2. The method for preparing a backed nitrocellulose membrane according to claim 1, characterized in that: wherein, In step S10, the degassing process involves letting the mixture stand for at least 4 hours to remove bubbles.

3. The method for preparing a backed nitrocellulose membrane according to claim 1, characterized in that: in, In step S40, the washing method is a water bath at 20 ℃~50 ℃ for at least 30 s.

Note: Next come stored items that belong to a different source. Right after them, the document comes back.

/-! ## raiseFatal -/

@[simp] theorem raiseFatal_cfg (c : Cause) (s : State) : (raiseFatal c s).cfg = s.cfg := rfl
@[simp] theorem raiseFatal_w (c : Cause) (s : State) : (raiseFatal c s).w = s.w := rfl
@[simp] theorem raiseFatal_bitlen (c : Cause) (s : State) : (raiseFatal c s).bitlen = s.bitlen := rfl
@[simp] theorem raiseFatal_data (c : Cause) (s : State) : (raiseFatal c s).data = s.data := rfl
@[simp] theorem raiseFatal_wr (c : Cause) (s : State) : (raiseFatal c s).wr = s.wr := rfl
@[simp] theorem raiseFatal_opr (c : Cause) (s : State) : (raiseFatal c s).opr = s.opr := rfl
@[simp] theorem raiseFatal_eng (c : Cause) (s : State) : (raiseFatal c s).eng = .halt := rfl
@[simp] theorem raiseFatal_loc (c : Cause) (s : State) : (raiseFatal c s).loc = s.loc := rfl
@[simp] theorem raiseFatal_busy (c : Cause) (s : State) : (raiseFatal c s).busy = s.busy := rfl
@[simp] theorem raiseFatal_dmaEn (c : Cause) (s : State) : (raiseFatal c s).dmaEn = s.dmaEn := rfl
@[simp] theorem raiseFatal_fatal (c : Cause) (s : State) : (raiseFatal c s).fatal = true := rfl
@[simp] theorem raiseFatal_faultCause (c : Cause) (s : State) : (raiseFatal c s).faultCause = c.code := rfl
@[simp] theorem raiseFatal_result (c : Cause) (s : State) : (raiseFatal c s).result = s.result := rfl
@[simp] theorem raiseFatal_dc (c : Cause) (s : State) : (raiseFatal c s).dc = s.dc := rfl
@[simp] theorem raiseFatal_swap (c : Cause) (s : State) : (raiseFatal c s).swap = s.swap := rfl
@[simp] theorem raiseFatal_pending (c : Cause) (s : State) : (raiseFatal c s).pending = s.pending := rfl
@[simp] theorem raiseFatal_qHandle (c : Cause) (s : State) : (raiseFatal c s).qHandle = s.qHandle := rfl
@[simp] theorem raiseFatal_queue (c : Cause) (s : State) : (raiseFatal c s).queue = s.queue := rfl
@[simp] theorem raiseFatal_compl (c : Cause) (s : State) : (raiseFatal c s).compl = s.compl := rfl
@[simp] theorem raiseFatal_nperf (c : Cause) (s : State) : (raiseFatal c s).nperf = s.nperf := rfl
@[simp] theorem raiseFatal_xlog (c : Cause) (s : State) : (raiseFatal c s).xlog = s.xlog := rfl
@[simp] theorem raiseFatal_wire (c : Cause) (s : State) : (raiseFatal c s).wire = s.wire := rfl
@[simp] theorem raiseFatal_pmem (c : Cause) (s : State) : (raiseFatal c s).pmem = s.pmem := rfl
@[simp] theorem raiseFatal_done (c : Cause) (s : State) : (raiseFatal c s).done = s.done := rfl
@[simp] theorem raiseFatal_port (c : Cause) (s : State) : (raiseFatal c s).port = s.port := rfl
@[simp] theorem raiseFatal_rdata (c : Cause) (s : State) : (raiseFatal c s).rdata = s.rdata := rfl
@[simp] theorem raiseFatal_mdata (c : Cause) (s : State) : (raiseFatal c s).mdata = s.mdata := rfl
@[simp] theorem raiseFatal_sched (c : Cause) (s : State) : (raiseFatal c s).sched = s.sched := rfl
@[simp] theorem raiseFatal_acqIn (c : Cause) (s : State) : (raiseFatal c s).acqIn = s.acqIn := rfl
@[simp] theorem raiseFatal_qIn (c : Cause) (s : State) : (raiseFatal c s).qIn = s.qIn := rfl
@[simp] theorem raiseFatal_draws (c : Cause) (s : State) : (raiseFatal c s).draws = s.draws := rfl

4. A nitrocellulose membrane with a backing, characterized in that, It is prepared by the method for preparing a backed nitrocellulose membrane according to any one of claims 1 to 3. The backed nitrocellulose membrane comprises: The PVC backing is 0.06 mm to 0.10 mm thick; and A nitrocellulose membrane, covering the backing, is made of nitrocellulose and the hydrophilic polymer.

5. The application of a backed nitrocellulose membrane as described in claim 4 in in vitro diagnostic reagents with different requirements for NC membrane pore size.